**WORK INSTRUCTIONS**
Give the data again exactly as it is written.

**DATA BLOCK**
□ □ □ □ □ □ □

-- ==== Sys2Proof/Machine/Dispatch.lean ====
section
/-! DEFINITION. The dispatch: one arm per instruction (R150, R152). -/

namespace Sys2Proof.Machine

□ □ □ □ □ □ □

**TASK RESULT**
-- ==== Sys2Proof/Machine/Dispatch.lean ====
section
/-! DEFINITION. The dispatch: one arm per instruction (R150, R152). -/

namespace Sys2Proof.Machine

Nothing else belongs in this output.